I would be really thankful if anybody could help me, thanks in advance!
On
a) The topological space underlying the cubic $Y^2Z=X^2(X-Z)$ in $\mathbb{PR}^2$ is disconnected .
One (closed) connected component is the singleton set consisting of just the origin {[0:0:1]}.
The other component (the rest) is homeomorphic to a circle.
b) Every curve $Y^2Z=X(X-Z)(X-\lambda Z)$ with $\mathbb{R}^2$ ($\lambda\in\mathbb{R}-\{0,1\}$) is disconnected too, and is homeomorphic to the disjoint union of two circles.
Think of $\Bbb R\Bbb P^2$ as $\Bbb R^2$ with a copy of $\Bbb R\Bbb P^1$ at infinity.
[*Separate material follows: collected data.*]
-- ==== Sys2Proof/Machine/ObjectOps.lean ====
section
/-!
DEFINITION. What the operations on typed sectors do to an object's words (spec/04_objects.md R87 to R93, R104 to R107, R115 to
R123), and the untyped atomics (R125).
-/
namespace Sys2Proof.Machine

/-- An object as its home holds it: its tag, its words d0 to d7, and, of a barrier, its members' lead counters (R84, R89). -/
structure Obj where
  tag   : Nat
  ws    : List Word
  leads : List Nat
  deriving DecidableEq, Repr

/-- A word of an object. -/
def Obj.d (o : Obj) (k : Nat) : Word := o.ws.getD k 0

/-- A word of an object replaced. -/
def Obj.set (o : Obj) (k : Nat) (x : Word) : Obj := { o with ws := o.ws.set k x }

/-- The image holds zero in these words. -/
def Obj.zero (o : Obj) (ks : List Nat) : Bool := ks.all fun k => o.d k == 0

/-! Barriers (R89, R106, R107). -/

/-- MEMBERS of a barrier. -/
def Obj.members (o : Obj) : Nat := bits (o.d 0) 12 0

/-- The member sectors of a barrier of so many members (R89). -/
def memberSectors (n : Nat) : Nat := (n + 255) / 256

/-- PHASE of a barrier. -/
def Obj.phase (o : Obj) : BitVec 32 := (o.d 1).setWidth 32

/-- LOCAL of a barrier. -/
def Obj.local_ (o : Obj) : BitVec 32 := (o.d 1 >>> 32).setWidth 32

/-- PHASE and LOCAL replaced. -/
def Obj.setPhases (o : Obj) (phase loc : BitVec 32) : Obj := o.set 1 (loc ++ phase)

/-- ARRIVED: the members whose lead counter is at least 1. -/
def arrivedOf (leads : List Nat) : Nat := (leads.filter fun l => l != 0).length

/-- The lead counters replaced, with ARRIVED (R89). -/
def Obj.setLeads (o : Obj) (ls : List Nat) : Obj := { o.set 2 (word (arrivedOf ls)) with leads := ls }

/-- PARENT of a barrier. -/
def Obj.parent (o : Obj) : Word := word (bits (o.d 3) 56 0)

/-- A local completion is due (R107). -/
def Obj.completes (o : Obj) : Bool :=
  arrivedOf o.leads == o.members && (o.parent == 0 || decide ((o.local_ - o.phase).toNat < 3))

/-- One local completion (R107). -/
def Obj.complete (o : Obj) : Obj :=
  let p := if o.parent = 0 then o.phase + 1 else o.phase
  (o.setLeads (o.leads.map fun l => l - 1)).setPhases p (o.local_ + 1)

/-- The completion rule, applied while it holds, and how often it did (R107): a lead counter is at most 3. -/
def Obj.completeAll (o : Obj) : Nat → Obj × Nat
  | 0 => (o, 0)
  | n + 1 =>
    if o.completes then
      let r := o.complete.completeAll n
      (r.1, r.2 + 1)
    else (o, 0)

/-- The lead counter of a member. -/
def Obj.lead (o : Obj) (m : Nat) : Nat := o.leads.getD m 0

/-- An arrival of a member, its target T, and the local completions it brings (R106, R119). -/
def Obj.arrive (o : Obj) (m : Nat) : Obj × BitVec 32 × Nat :=
  let o := o.setLeads (o.leads.set m (o.lead m + 1))
  let t := o.local_ + BitVec.ofNat 32 (o.lead m)
  let r := o.completeAll 4
  (r.1, t, r.2)

/-! Queues (R91). -/

/-- CAPACITY of a queue. -/
def Obj.capacity (o : Obj) : Nat := bits (o.d 1) 16 0

/-- The entry size of a queue in bytes. -/
def Obj.esize (o : Obj) : Nat := [8, 16, 32, 64, 256].getD (bits (o.d 1) 34 32) 0

/-- The address of entry number n in the ring. -/
def Obj.ringSlot (o : Obj) (n : Word) : Word := word (bits (o.d 0) 56 0 + n.toNat % o.capacity * o.esize)

/-! Requests. -/

/-- The types that accept an operation (R113). -/
def acceptsTag (op tag : Nat) : Bool :=
  match op with
  | 0x28 => tag == 0
  | 0x29 => [1, 2, 4, 5, 6, 7, 8].contains tag
  | 0x2A => true
  | 0x2B | 0x2C | 0x2D => tag == 1
  | 0x2E | 0x2F | 0x30 => tag == 2
  | 0x31 | 0x32 => tag == 4
  | 0x33 | 0x34 => tag == 5
  | 0x35 | 0x36 | 0x37 => tag == 6
  | 0x38 | 0x39 | 0x3A => tag == 7
  | _ => true

/-- The condition of a request (R118 to R123). `target` is the ticket of an LTAKE or the phase of a BARW that has arrived. -/
def Obj.holds (o : Obj) (op : Nat) (operand target : Word) (arrived : Bool) : Bool :=
  match op with
  | 0x2C => (0 : Word).sle (o.d 0 - operand)
  | 0x2E => decide (o.lead operand.toNat < 3)
  | 0x2F => (0 : BitVec 32).sle (o.phase - operand.setWidth 32)
  | 0x30 => if arrived then (0 : BitVec 32).sle (o.phase - target.setWidth 32) else decide (o.lead operand.toNat < 3)
  | 0x31 => o.d 1 == target
  | 0x33 => decide ((o.d 3 - o.d 2).toNat < o.capacity)
  | 0x34 => decide (0 < (o.d 3 - o.d 2).toNat)
  | 0x35 => bits (o.d 0) 0 0 == 1
  | 0x38 | 0x3A => bits (o.d 1) 0 0 == 1
  | 0x39 => bits (o.d 1) 0 0 == 0
  | _ => true

/-- The effect of a request on the object's words and its result (R118 to R123); the local completions it brings. What a queue's
ring holds is the home's to copy. -/
def Obj.effect (o : Obj) (op : Nat) (operand target : Word) : Obj × Word × Nat :=
  match op with
  | 0x2A =>
    (o, if bits operand 3 0 < 8 then o.d (bits operand 3 0) else if bits operand 3 0 = 8 then word o.tag else 0, 0)
  | 0x2B => (o.set 0 (o.d 0 + operand), o.d 0, 0)
  | 0x2C => (o, o.d 0, 0)
  | 0x2D => (o.set 0 operand, o.d 0, 0)
  | 0x2E =>
    let r := o.arrive operand.toNat
    (r.1, r.2.1.setWidth 64, r.2.2)
  | 0x2F => (o, o.phase.setWidth 64, 0)
  | 0x30 => (o, target, 0)
  | 0x31 => (o, target, 0)
  | 0x32 => (o.set 1 (o.d 1 + 1), o.d 1, 0)
  | 0x33 => (o.set 3 (o.d 3 + 1), o.d 3, 0)
  | 0x34 => (o.set 2 (o.d 2 + 1), o.d 2, 0)
  | 0x35 => (o.set 0 0, 0, 0)
  | 0x36 => ((o.set 0 1).set 1 (o.d 1 + 1), 0, 0)
  | 0x37 => (o.set 1 (o.d 1 + 1), 0, 0)
  | 0x38 => (o.set 1 0, o.d 0, 0)
  | 0x39 => ((o.set 0 operand).set 1 1, 0, 0)
  | 0x3A => (o, o.d 0, 0)
  | _ => (o, 0, 0)

/-- The type or state refuses the request, or its operand is out of range (R114 check 4, R119, R120). OINIT and OFREE have tests
of their own. -/
def Obj.refuses (o : Obj) (op : Nat) (operand : Word) : Bool :=
  !acceptsTag op o.tag
    || ((op == 0x2E || op == 0x30) && decide (o.members ≤ operand.toNat))
    || (op == 0x32 && o.d 0 == o.d 1)

/-- OFREE is refused (R116). -/
def Obj.keeps (o : Obj) : Bool :=
  !acceptsTag 0x29 o.tag || bits (o.d 7) 31 0 != 0 || (o.tag == 2 && o.local_ != o.phase)

/-- The limits that an image must respect to become an object of a type (R87 to R93, R115), but for a barrier's members and
parent. `die` is the home's. -/
def imageOk (die typ : Nat) (o : Obj) : Bool :=
  o.d 7 == 0 &&
  match typ with
  | 1 => o.zero [1, 2, 3, 4, 5, 6]
  | 2 =>
    decide (1 ≤ bits (o.d 0) 63 0) && decide (bits (o.d 0) 63 0 ≤ 4096) && o.phase == o.local_ && o.d 2 == 0
      && bits (o.d 3) 63 57 == 0 && bits (o.d 4) 63 12 == 0 && (o.d 3 != 0 || o.d 4 == 0) && o.zero [5, 6]
  | 4 => o.d 0 == o.d 1 && o.zero [2, 3, 4, 5, 6]
  | 5 =>
    bits (o.d 0) 63 56 == 0 && bits (o.d 0) 55 46 == Config.moduleNumber && homeDie (o.d 0) == die
      && decide (1 ≤ o.capacity) && decide (o.capacity ≤ 65536) && bits (o.d 1) 31 17 == 0 && bits (o.d 1) 63 35 == 0
      && decide (bits (o.d 1) 34 32 ≤ 4) && bits (o.d 0) 55 0 % Nat.min 64 (Nat.max 1 o.esize) == 0
      && o.d 2 == o.d 3 && o.zero [4, 5, 6]
  | 6 => bits (o.d 0) 63 1 == 0 && o.zero [2, 3, 4, 5, 6]
  | 7 => bits (o.d 1) 63 1 == 0 && o.zero [2, 3, 4, 5, 6]
  | _ => false

/-- The derived fields of a new object (R115): SIGNALS of a condition is 0. -/
def Obj.typed (o : Obj) (typ : Nat) : Obj :=
  let o := { o with tag := typ }
  if typ = 6 then o.set 1 0
  else if typ = 2 then o.setLeads (List.replicate o.members 0) else o

/-! Untyped atomics (R125). -/

/-- The new word of an atomic of w bits. -/
def atomicNew (op w old v expect : Nat) : Nat :=
  let s := fun x : Nat => (BitVec.ofNat w x).toInt
  match op with
  | 0x40 => (old + v) % 2 ^ w
  | 0x41 => v
  | 0x42 => if old = expect then v else old
  | 0x43 => if s old < s v then v else old
  | 0x44 => if s v < s old then v else old
  | 0x45 => Nat.land old v
  | 0x46 => Nat.lor old v
  | _ => Nat.xor old v

end Sys2Proof.Machine
end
Setting $Z=1$, you get the affine "curve" $y^2=x^2(x-1)$, consists of the origin and a smooth curve (for $x\ge 1$). It meets the "line at infinity" in the one point $[0,1,0]$. Thus, it is homeomorphic to the union of a point and a circle. For extra credit (:)), can you show that the curve has an inflection point at infinity (and meets the line at infinity tangentially)?
I mistakenly was thinking of the curve $Y^2 Z = X^2(X+Z)$; setting $Z=1$, you get the affine nodal cubic $y^2=x^2(x+1)$. When you include the point at infinity, you should be able to convince yourself that this is homeomorphic to a figure eight curve (i.e., the wedge of two circles). It looks like this:
In the case of the smooth cubic, the standard affine picture has two components. To what standard one-manifold do you think the projective curve is homeomorphic?